Pourquoi le sang est-il rouge (ou bleu, ou vert, ou rose parfois) ?

Oui, c’est vrai ça, y a t-il une réelle raison pour laquelle le sang humain est rouge, à part pour faire des superbes scènes de tueries dans la neige?

Dans ce billet sanguinolant, on va revenir sur la couleur de tous les sangs, et pas seulement humains. Oui, parce que dans le règne animal, il existe de sacrées bestioles au sang vert, bleu ou encore rose.

Plus précisément, on va parler des transporteurs du dioxygène, puisque c’est eux la plupart du temps qui conditionnent la couleur.

Un des rôles principaux du sang est effectivement de transporter le dioxygène, O2, à toutes les cellules de l’organisme, qui, lors de la respiration, vont produire de l’énergie chimique (de l’ATP (adénosine tri-phosphate)) nécessaire à leur bon fonctionnement. Mais voilà, comment transporter du dioxygène, gazeux, et trop peu soluble  dans les fluides corporels ? C’est là que les ‘transporteurs de dioxygène’ font leur apparition. On les imagine tout de suite comme ça :

 

Et oui, « il était une fois la vie » a parfois laissé des traces indélébiles…

 

 

Dans le sang humain, les transporteurs d’O2 sont contenu dans des cellules spécialisées, les fameux globules rouges, ou hématies. Au coeur de celles-ci sont présentes des protéines particulières, les hémoglobines.

Hémoglobine humaine (wikipedia)

Quand on regarde de près la structure de cette protéine, on s’aperçoit qu’il s’agit en fait d’un agencement de quatre sous-structures identiques (2 en jaunes, 2 en roses). Et au coeur de chacune de ces structures, composées principalement d’hélice, se trouve une drôle de molécule, circulaire, plane, dessinée en vert appelée hème. On s’approche du but.

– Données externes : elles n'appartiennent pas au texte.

-- ==== Sys2Proof/Machine/Flags.lean ====
section
/-! DEFINITION. The machine's one flag, general register 15 (`10_state.md` R22, R29, R30). No instruction writes a carry
(`90_conflicts.md` C1): draw-sprite's collision is the only flag. -/

namespace Sys2Proof.Machine

/-- The flag register, `V[15]` (`10_state.md` R22). -/
def flagRegister : Nibble := 15

/-- 1 on a collision, 0 otherwise (`10_state.md` R30). -/
def flagByte (c : Bool) : Byte := if c then 1 else 0

/-- `V[15] <- (if c then 1 else 0)` (`44_display_ops.md` R133). -/
def State.setFlag (s : State) (c : Bool) : State := s.writeV flagRegister (flagByte c)

end Sys2Proof.Machine
end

Quand on regarde précisément, voilà sa constitution :

Hème (de type b) (Wikipedia)

 

Ce qui est ici remarquable, c’est cette structure carbonée et azotée cyclique, plane, qui entoure un atome de fer.

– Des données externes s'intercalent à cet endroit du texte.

/-- Every instruction's row is in the map and selects the word the instruction is assembled to. -/
theorem row_selects_encodeWord (i : Instr) : i.row ∈ opcodeMap ∧ i.row.selects (encodeWord i) = true := by
  cases i with
  | clearScreen => exact Laws.RowSelects.clearScreen.2
  | ret => exact Laws.RowSelects.ret.2
  | jump nnn => exact (Laws.RowSelects.jump nnn).2
  | call nnn => exact (Laws.RowSelects.call nnn).2
  | skipEqImm x kk => exact (Laws.RowSelects.skipEqImm x kk).2
  | skipNeImm x kk => exact (Laws.RowSelects.skipNeImm x kk).2
  | skipEqReg x y => exact (Laws.RowSelects.skipEqReg x y).2
  | loadImm x kk => exact (Laws.RowSelects.loadImm x kk).2
  | addImm x kk => exact (Laws.RowSelects.addImm x kk).2
  | copy x y => exact (Laws.RowSelects.copy x y).2
  | bitOr x y => exact (Laws.RowSelects.bitOr x y).2
  | bitAnd x y => exact (Laws.RowSelects.bitAnd x y).2
  | bitXor x y => exact (Laws.RowSelects.bitXor x y).2
  | skipNeReg x y => exact (Laws.RowSelects.skipNeReg x y).2
  | setIndex nnn => exact (Laws.RowSelects.setIndex nnn).2
  | jumpOffset nnn => exact (Laws.RowSelects.jumpOffset nnn).2
  | randomAnd x kk => exact (Laws.RowSelects.randomAnd x kk).2
  | drawSprite x y n => exact (Laws.RowSelects.drawSprite x y n).2
  | setDelay x => exact (Laws.RowSelects.setDelay x).2
  | setSound x => exact (Laws.RowSelects.setSound x).2
  | addIndex x => exact (Laws.RowSelects.addIndex x).2

/-- The mapped words are those some instruction is assembled to. -/
theorem wordMapped_iff_exists_encodeWord {w : Word} : wordMapped w = true ↔ ∃ i, encodeWord i = w := by
  rw [wordMapped, List.any_eq_true]
  constructor
  · rintro ⟨r, hr, h⟩
    obtain ⟨i, -, hi⟩ := exists_encodeWord_of_selects hr h
    exact ⟨i, hi⟩
  · rintro ⟨i, rfl⟩
    exact ⟨i.row, row_selects_encodeWord i⟩

/-- Settles O3: an instruction's row selects its word, and mapped, assembled and decoded words are the same. -/
theorem decoderFollowsTheOpcodeMap : Obligations.DecoderFollowsTheOpcodeMap := by
  constructor
  · intro w i h
    rw [← encodeWord_of_decodeWord h]
    exact row_selects_encodeWord i
  · intro w
    rw [Option.eq_none_iff_forall_ne_some, ← Bool.not_eq_true, wordMapped_iff_exists_encodeWord, not_exists]
    exact forall_congr' fun i => not_congr decodeWord_eq_some_iff

/-- Settles O4: two rows that select a word select it as one instruction's, and so are that instruction's row. -/
theorem opcodeRowsAreDisjoint : Obligations.OpcodeRowsAreDisjoint := by
  refine ⟨rfl, fun w r q hr hq hrw hqw => ?_⟩
  obtain ⟨i, rfl, hi⟩ := exists_encodeWord_of_selects hr hrw
  obtain ⟨j, rfl, hj⟩ := exists_encodeWord_of_selects hq hqw
  have hsome : some i = some j := (decodeWord_eq_some_iff.mpr hi).symm.trans (decodeWord_eq_some_iff.mpr hj)
  rw [Option.some.inj hsome]

/-- Settles O5, class by class of the decision tree: classes 0, 5, 9, 8, F and E, and last those that are all mapped. -/
theorem unmappedWordsByClass : Obligations.UnmappedWordsByClass := by
  intro w
  unfold decodeWord
  split
  case h_1 hc => simp [hc, ite_eq_iff]
  case h_6 hc | h_10 hc => simp [hc]
  case h_9 hc =>
    split
    case h_5 h0 h1 h2 h3 =>
      simp only [imp_false] at h0 h1 h2 h3
      have hn : 4 ≤ (fieldN w).toNat := by bv_omega
      simp [hc, hn]
    all_goals next hn => simp [hc, hn]
  case h_15 hc =>
    split
    case h_4 h15 h18 h1E => simp [hc, imp_false.mp h15, imp_false.mp h18, imp_false.mp h1E]
    all_goals next hkk => simp [hc, hkk]
  case h_16 =>
    have hE : fieldClass w = 0xE := by
      simp only [imp_false] at *
      bv_omega
    simp [hE]
  all_goals next hc => simp [hc]

/-! ### Words as sums of their fields -/

theorem toNat_append_eq_add {k l : Nat} (u : BitVec k) (v : BitVec l) :
    (u ++ v).toNat = u.toNat * 2 ^ l + v.toNat := by
  rw [BitVec.toNat_append, ← Nat.shiftLeft_add_eq_or_of_lt v.isLt, Nat.shiftLeft_eq]

/-- Two bytes form the word that puts the first at weight 256 (`20_memory.md` R50). -/
theorem toNat_joinBytes (hi lo : Byte) : (joinBytes hi lo).toNat = hi.toNat * 256 + lo.toNat :=
  toNat_append_eq_add hi lo

/-- Settles O6: an appended field of `k` bits weighs what stands above it by `2 ^ k`. -/
theorem wordsAreAssembledFromTheirFields : Obligations.WordsAreAssembledFromTheirFields := by
  refine ⟨fun c nnn => toNat_append_eq_add c nnn, fun c x kk => ?_, fun c x y n => ?_, fun i => ?_⟩
  · rw [assembleXKK, toNat_append_eq_add, toNat_append_eq_add]
    omega
  · rw [assembleXYN, toNat_append_eq_add, toNat_append_eq_add, toNat_append_eq_add]
    omega
  · exact ⟨_, _, rfl, by rw [← toNat_joinBytes, joinBytes_high_low]⟩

[Pour les chimistes, on a ici une porphyrine, qui sert de ligand au noyau fer, qui se trouve ainsi stabilisé dans cet état d’oxydation (+II)]

C’est justement au niveau de cet atome de fer que va pouvoir se fixer une molécule de O2. Le reste de la molécule d’hémoglobine sert d’une part à stabiliser l’hème, à ‘exposer’ son centre pour une plus grande facilité de fixation, et aussi à stabiliser les deux atomes d’oxygène nouvellement fixée.

Hème portant une molécule de O2. (PNAS)

[Ce n’est pas trivial de ‘fixer’ une molécule de O2 de cette façon. D’un point de vue électronique, on obtient une structure censée être complètement instable. Le noyau porphyrine permet une certaine stabilisation, mais ce sont aussi les liaisons « faibles » (en pointillé sur la figure ci-contre) entre les atomes d’oxygène et le reste de la protéine qui permet la stabilité globale de l’édifice)]

 

On a donc, si vous avez bien suivi, quatre molécules de O2 transportées par hemoglobine. On est loin des « bulles » d’air de la série animée…

Et la couleur du sang, dans tout ça ?? Et bien c’est l’hème qui la donne. En effet, les complexes de métaux de transitions (ici le hème avec son noyau de fer) sont très souvent colorés.

Des solutions de complexes de métaux de transitions (complexes de cobalt, chrome (2), nickel, cuivre, manganèse)

Sans trop entrer dans les détails, ces couleurs sont dues aux propriétés électroniques de ces molécules. Les écarts entre les niveaux énergétiques aux sein de ces complexes sont tels qu’ils correspondent à l’absorption de certaines longueurs d’onde de la lumière visible, conduisant à un aspect coloré. Ces propriétés électroniques dépendent de l’environnement de l’atome métallique (des « ligands » : dans le cas de l’hème : de toute la partie ‘organique’ de la molécule) ainsi que de la nature du métal (Fer, cuivre, etc.), et de son degré d’oxydation (qui correspond au nombre d’électrons qui lui manque par rapport à l’état métallique. Pour le Fer (II), il manque 2 électrons).

L’exemple le plus ‘humain’, c’est la différence de couleur entre le sang oxygénée, dans les artères, dans lequel les atomes de fer sont liés aux molécules de O2, et le sang désoxygéné, dans les veines. Le premier apparaît rouge vif, le second beaucoup plus sombre.

Mais il y en a beaucoup d’autres. Les protéines qui transportent le dioxygène sont relativement variées. L’hemocyanine est un autre exemple . Ce transporteur présent chez les cephalopodes (pieuvres, …) et certains arthropodes (crabes, limules,…) a la particularité d’utiliser le cuivre comme métal auquel se lie O2. Ce qui est aussi assez intéressant, c’est que ce métal est directement lié à la protéine, sans hème intermédiaire, grâce aux histidines qui permettent sa complexation.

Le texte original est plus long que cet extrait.